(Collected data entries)
-- ==== Sys2Proof/Machine/Power.lean ====
section
/-! DEFINITION. Power (R35, R44–R56): RESET_N and the rails, power-fail detection and the save, the return of the supplies, the
always-on counters, VBAT, the die temperature. -/

namespace Sys2Proof.Machine

/-! ### Entering and leaving DORMANT, RESET_N -/

/-- POWER_ON (Table 2-2, Table 2-5): START with cause 0x01, PAIR_SEL sampled; the free-running counter starts from 0 (R178). -/
def execPowerOn (pairSel : Bool) : State → Host.Outcome State Fault Refusal :=
  done fun s =>
    if s.sys.mode ≠ Mode.dormant then s
    else
      State.enterStart 1 0 { s with time := {}, sys.pairSel := pairSel, sys.resetHeld := false, sys.vsenseOk := true, clk := {} }

/-- RESET_N low (R44, R49, R53): START with cause 0x02 waits for its release; during a save it acts when the save has ended. -/
def State.resetLow (s : State) : State :=
  let s := { s with sys.resetHeld := true }
  if !s.powered then s
  else if s.sys.saving && !s.sys.saveEnded then { s with sys.resetDue := true }
  else s.enterStart 2 12

/-- RESET_N_ASSERTED (R44, R49). -/
def execResetNAsserted : State → Host.Outcome State Fault Refusal := done State.resetLow

/-- RAIL_MONITOR_TRIP (R499): acts as RESET_N asserted. -/
def execRailMonitorTrip : State → Host.Outcome State Fault Refusal := done State.resetLow

/-- RESET_N_RELEASED (R38): START begins at t = 0 with PAIR_SEL sampled. -/
def execResetNReleased (pairSel : Bool) : State → Host.Outcome State Fault Refusal :=
  done fun s =>
    if !s.sys.resetHeld then s
    else
      let s := { s with sys.resetHeld := false }
      if s.sys.mode = Mode.start ∧ s.sys.startStep = 0 ∧ s.sys.saving = false then { s with sys.pairSel := pairSel, sys.startT0 := s.ns } else s

/-- Area 6 of the save (Table 2-7): every record in the buffer not yet flushed joins the MRAM ring. -/
def State.saveRecords (s : State) : State :=
  let t := s.drain.flush
  { t with saved.appended := t.store.flushed - s.store.flushed }

/-- VDD_CORE_POR (R35, R36): DORMANT without a record. What lives without VDD_CORE stays; a save in progress has completed its first
`areas` areas (R52). -/
def execVddCorePor (areas : Fin 8) : State → Host.Outcome State Fault Refusal :=
  done fun s =>
    if !s.powered then s
    else
      let s := s.when (s.sys.saving && !s.sys.saveEnded && decide (6 ≤ areas.val)) State.saveRecords
      let saved := if s.sys.saving && !s.sys.saveEnded then { s.saved with valid := 2 ^ areas.val - 1 } else s.saved
      let keepOut := s.releaseClaim
      let s := { keepOut.fresh with saved := saved, time := {}, clk := {}, diag := {}, pair := { forceIn := s.pair.forceIn, peerClaim := s.pair.peerClaim, peerFree := if s.pair.peerClaim then none else some 0 } }
      { s with sys.mode := .dormant, sys.succession := 0, sys.degradedInSave := false, sys.vsenseOk := false, ao.vbatLow := false, kreg.vbatRun := false }

/-! ### The save -/

/-- The entries of the dispatcher digest (R516): queued and served fleet tasks in ascending task number. -/
def dspEntries (d : Dsp) : List (Nat × Nat × Nat × Nat) :=
  let queued := (d.queues.filter (fun p => decide (p.1 < 28))).flatMap (fun p => p.2.ring.filterMap (fun (x : Option Desc) => x.map (fun e => (e.task, p.1, 0, 0xFF))))
  let code := fun (v : Service) => if v.confirmed then 2 else 1
  let served := (d.workers.filter (fun p => decide (p.1 < 256))).flatMap (fun p =>
    (p.2.task.map (fun v => (v.desc.task, v.desc.queue, (if p.2.suspended then 3 else code v), p.1))).toList ++
    (p.2.retreat.map (fun v => (v.desc.task, v.desc.queue, code v, p.1))).toList)
  sortBy (fun a b => decide (a.1 < b.1)) (queued ++ served)

/-- The dispatcher digest of R516. -/
def dspDigest (d : Dsp) : BitVec 256 :=
  Config.sha256 ((dspEntries d).flatMap (fun e => leBytes 4 e.1 ++ leBytes 1 e.2.1 ++ leBytes 1 e.2.2.1 ++ leBytes 1 e.2.2.2 ++ [0#8]))

/-- The arbiter digest of R516: the holdings of each span in ascending order. -/
def State.xarbDigest (s : State) : BitVec 256 :=
  let t := { s with fleet.xarb := s.pub.xarb }
  let spans := sortBy (fun a b => decide (a < b)) ((t.recs (·.spans)).map (·.span))
  Config.sha256 (spans.flatMap (fun x => (t.holders x).flatMap (fun h => leBytes 2 x ++ leBytes 2 h)))

/-- The requests that the host bridge holds unanswered in processing (R484). -/
def State.unanswered (s : State) : List (ChpFrame × Nat) :=
  s.host.awaiting.map (fun (a : Awaiting) => (a.frame, a.kind)) ++ s.inp.submissions.map (fun (x : Submission) => (x.frame, 0x0020)) ++
  (s.inp.releases ++ s.inp.forces).filterMap (fun (o : HostOrder) => o.frame.map (fun f => (f, o.kind))) ++
  (s.ureg.verify.map (fun f => (f, 0x0043))).toList

/-- Every request held unanswered receives SAVING (R484). -/
def State.answerSaving (s : State) : State :=
  let held := s.unanswered
  let waiting := s.host.spiRx.map spiFrame
  let s := s.each held (fun p s => s.finish p.1 p.2 0x0A [])
  let s := s.each waiting (fun p s => s.sendReply p.1 p.2 0x0A [] none)
  { s with host.awaiting := [], host.spiRx := [], inp := {}, ureg.verify := none, ureg.verifying := false }

/-- The engines that stop at t = 0 (Table 2-6, R109, R124, R140, R438): searches are cancelled, channels are FREE, computations
abandoned, sinks and boost off; the tick in progress is not published. -/
def State.stopEngines (s : State) : State :=
  { s.lumOff.cancelForSave with
    trk.channels := [], trk.fifo := [], trk.requeue := []
    loop.jobs := []
    loop.objects := Tab.mapVals {} (fun _ (o : LoopObj) => { o with due := none, lateDue := none, finish := none }) s.loop.objects
    tick := none, clk := { s.clk with gnss := false, lake := false, viaduct := false, eth0 := false, eth1 := false, metering := false, lighting := false }
    rcd.archiving := false, pair.viaUp := false, time.running := false
    time.ptp := s.time.ptp.map (fun (p : PtpPort) => { p with state := .disabled, queue := [] }) }

/-- The end of a radio's frame on air, as the free-running counter shows it, at most 3.5 ms after `t0` (R46). -/
def State.airEnd (t0 : Nat) (i : Nat) (s : State) : Nat :=
  match (s.radio i).onAir with
  | some (_, finish) => min (3500000 + t0) (max t0 (s.time.frcFor finish).toNat)
  | none => t0

/-- The claim goes at the end of the later frame, or at 1 µs with none on air, or at 3.5 ms (R46); a frame that has not ended by then
is cut, and the radios stop. -/
def State.saveAir (t0 : Nat) (s : State) : State :=
  let last := max (s.airEnd t0 0) (s.airEnd t0 1)
  let s := s.atLeast (if last = t0 then t0 + 1000 else last)
  { s.releaseClaim with rad.a.awake := false, rad.b.awake := false, clk.radioA := false, clk.radioB := false }

/-- The drop counters of a radio in the order of area 4. -/
def Radio.drops (r : Radio) : List Word :=
  [r.cntDup, r.cntFiltered, r.cntFcs, r.cntMic, r.cntReplay, r.cntSkipDwell, r.cntSkipDuty, r.cntNoAck]

/-- All recorder and radio drop counters and the ECC counts of the memories 0 to 10 (Table 2-7, area 4). -/
def State.dropCounters (s : State) : List Nat :=
  ([s.rcd.cntSuppressed, s.rcd.cntIntakeOvf, s.rcd.cntLost, s.rcd.cntOverwritten] ++ s.rad.a.drops ++ s.rad.b.drops).map (·.toNat) ++
    (List.range 11).map (Tab.get 0 s.sys.ecc)

/-- What areas 1 to 5 of the save hold (Table 2-7); `now` is device time at t = 0. None of them holds until its write is complete. -/
def State.saveAreas (now : Nat) (s : State) : SavedAreas :=
  { s.saved with
    seq := s.sys.saveSeq, valid := 0, begun := true, mode := s.sys.mode.code, time := now, trigger := 0, cursor := s.upd.journal.cursor
    step := s.upd.journal.state, appended := 0, cursorOk := false
    counters := (s.ao.optime, s.ao.pwrcyc, s.ao.restarts, s.ao.intake), digestTick := s.pub.tick, dsp := dspDigest s.pub.dsp
    xarb := s.xarbDigest, drops := s.dropCounters }

/-- A save within 15 ms of a latch abandons the epoch: nothing of it is published or stored in the ring (Table 6-12). -/
def State.abandonEpoch (s : State) : State :=
  match s.meas.job with
  | none => s
  | some j =>
    if s.ns < j.since + 15000000 then
      { s with meas.job := none, meas.lastValidDue := none
               meas.ring := s.meas.ring.filter (fun e => decide (e.second * perSec ≠ s.meas.epochT)) }
    else { s with meas.job := none }

/-- The save begins (R45, R46): metering takes the block in progress, the engines stop, the bridge answers, the claim goes with the
air. -/
def State.beginSave (blocks : List BlockIn) (s : State) : State :=
  let t0 := s.ns
  let now := s.now
  let s := s.abandonEpoch
  let s := { s with sys.saveSeq := (s.sys.saveSeq + 1) % 65536, sys.saveT0 := t0 }
  let s := s.metFreeze blocks
  let s := s.answerSaving
  let s := { s with sys.saving := true, saved := s.saveAreas now, mets.area := s.metCopy }
  s.stopEngines.saveAir t0

/-- A power failure within a copy of the journal step of START (Table 2-8): the save writes the journal cursor and nothing else, since
the areas of the previous power loss stay (R53, log 153). -/
def State.saveCursor (s : State) : State :=
  { s with sys.saving := true, sys.saveEnded := true, rcd.closed := true
           saved := { s.saved with cursor := s.upd.journal.cursor, step := s.upd.journal.state, cursorOk := true } }

/-- POWER_FAIL_DETECT (R45, R46, R53): VSENSE has been below its threshold for 2 µs. `blocks` is the metering block in progress. Before
the MRAM restore of START nothing is written, but for the journal cursor within a copy. -/
def execPowerFailDetect (blocks : List BlockIn) : State → Host.Outcome State Fault Refusal :=
  done fun s =>
    let s := { s with sys.vsenseOk := false }
    if !s.powered || s.sys.saving || s.sys.resetHeld then s
    else if s.sys.mode = Mode.start ∧ s.sys.restored = false then (if s.sys.startStep = 4 then s.saveCursor else s)
    else s.commitPast.beginSave blocks

/-- The last words of a save are written; the recorder is closed (R49). -/
def State.saveCommit (s : State) : State :=
  { s with saved := { s.saved with valid := 127, copy := (s.ao.optime, s.ao.pwrcyc, s.ao.restarts)
                                   counters := (s.ao.optime, s.ao.pwrcyc, s.ao.restarts, s.ao.intake) }
           sys.saveEnded := true, rcd.closed := true }

/-- SAVE_END (R47, R49, R55): the recorder area and the commit word are written. The unit does nothing more until START or DORMANT;
RESET_N that fell during the save takes effect. -/
def execSaveEnd : State → Host.Outcome State Fault Refusal :=
  done fun s =>
    if !s.sys.saving ∨ s.sys.saveEnded then s
    else
      s.saveRecords.saveCommit.when s.sys.resetDue (fun s => s.enterStart 2 12)

/-- POWER_RESTORED (R51, Table 2-8): after a save that has ended, START with cause 0x08, or 0x04 where the unit became degraded in it,
which counts as any degraded restart (R39). -/
def execPowerRestored : State → Host.Outcome State Fault Refusal :=
  done fun s =>
    let s := { s with sys.vsenseOk := true }
    if !s.sys.saving ∨ !s.sys.saveEnded ∨ s.sys.resetHeld then s
    else if s.sys.degradedInSave then
      let last := decide (3 ≤ s.sys.succession)
      let s := { s with sys.degradedInSave := false }.enterStart 4 12
      if last then { s.restrict 3 with sys.degraded := true } else s
    else s.enterStart 8 12

/-! ### The always-on counters -/

/-- OPTIME_TICK (R54): a second of the crystal with VDD_CORE in range. -/
def execOptimeTick : State → Host.Outcome State Fault Refusal :=
  done fun s => if s.powered then { s with ao.optime := min (s.ao.optime + 1) 0xFFFFFFFF } else s

/-- COUNTER_CHECKPOINT (R55, R224): a whole 10 s: the three counters and the last accepted frame counters go to MRAM. -/
def execCounterCheckpoint : State → Host.Outcome State Fault Refusal :=
  done fun s =>
    if !s.powered || s.sys.saving || !s.sys.restored || !s.time.running then s
    else
      let s := s.mark 26 (10 * perSec)
      { s with saved.copy := (s.ao.optime, s.ao.pwrcyc, s.ao.restarts), rad.lastCounter := s.fleet.counters }

/-- VBAT_APPLIED (R55, R508): in DORMANT the always-on domain has been without supply: the key store is empty, its counters are gone,
the loss is latched, and the crystal check arms once the oscillator has run for 1 s. While VDD_IO33 is in range nothing is lost. -/
def execVbatApplied : State → Host.Outcome State Fault Refusal :=
  done fun s =>
    if s.powered then s else { s.zeroStore with ao := { vbatLost := true, intakeValid := false, crystalArmed := true } }

/-- The maximum junction temperature of the ordering code in 0.1 °C (Table 0-1). -/
def State.junctionMax (s : State) : Int := if s.keys.fuse.extended then 1250 else 1100

/-- TEMP_HIGH (R460, R463): the die sensor reads `temperature`, in 0.1 °C, with what an injection adds. Above the maximum it is recorded
once, and again after a fall of 5 °C below it. -/
def execTempHigh (temperature : Int) : State → Host.Outcome State Fault Refusal :=
  done fun s =>
    let t := temperature + s.diag.tempOffset
    let s := { s with kreg.temp := t }
    if !s.powered then s
    else if s.junctionMax < t then
      if s.sys.tempHigh then s
      else ({ s with sys.tempHigh := true, sys.events := s.sys.events ||| 16#32 }).report 0x000F [(4, t)]
    else if t ≤ s.junctionMax - 50 then { s with sys.tempHigh := false }
    else s

end Sys2Proof.Machine
end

Problem description - Look above for the line holding "s with host.awaiting". Print it and every line after it, exactly, through the line holding "loop.objects := Tab.mapVals".

Response below -
  { s with host.awaiting := [], host.spiRx := [], inp := {}, ureg.verify := none, ureg.verifying := false }

/-- The engines that stop at t = 0 (Table 2-6, R109, R124, R140, R438): searches are cancelled, channels are FREE, computations
abandoned, sinks and boost off; the tick in progress is not published. -/
def State.stopEngines (s : State) : State :=
  { s.lumOff.cancelForSave with
    trk.channels := [], trk.fifo := [], trk.requeue := []
    loop.jobs := []
    loop.objects := Tab.mapVals {} (fun _ (o : LoopObj) => { o with due := none, lateDue := none, finish := none }) s.loop.objects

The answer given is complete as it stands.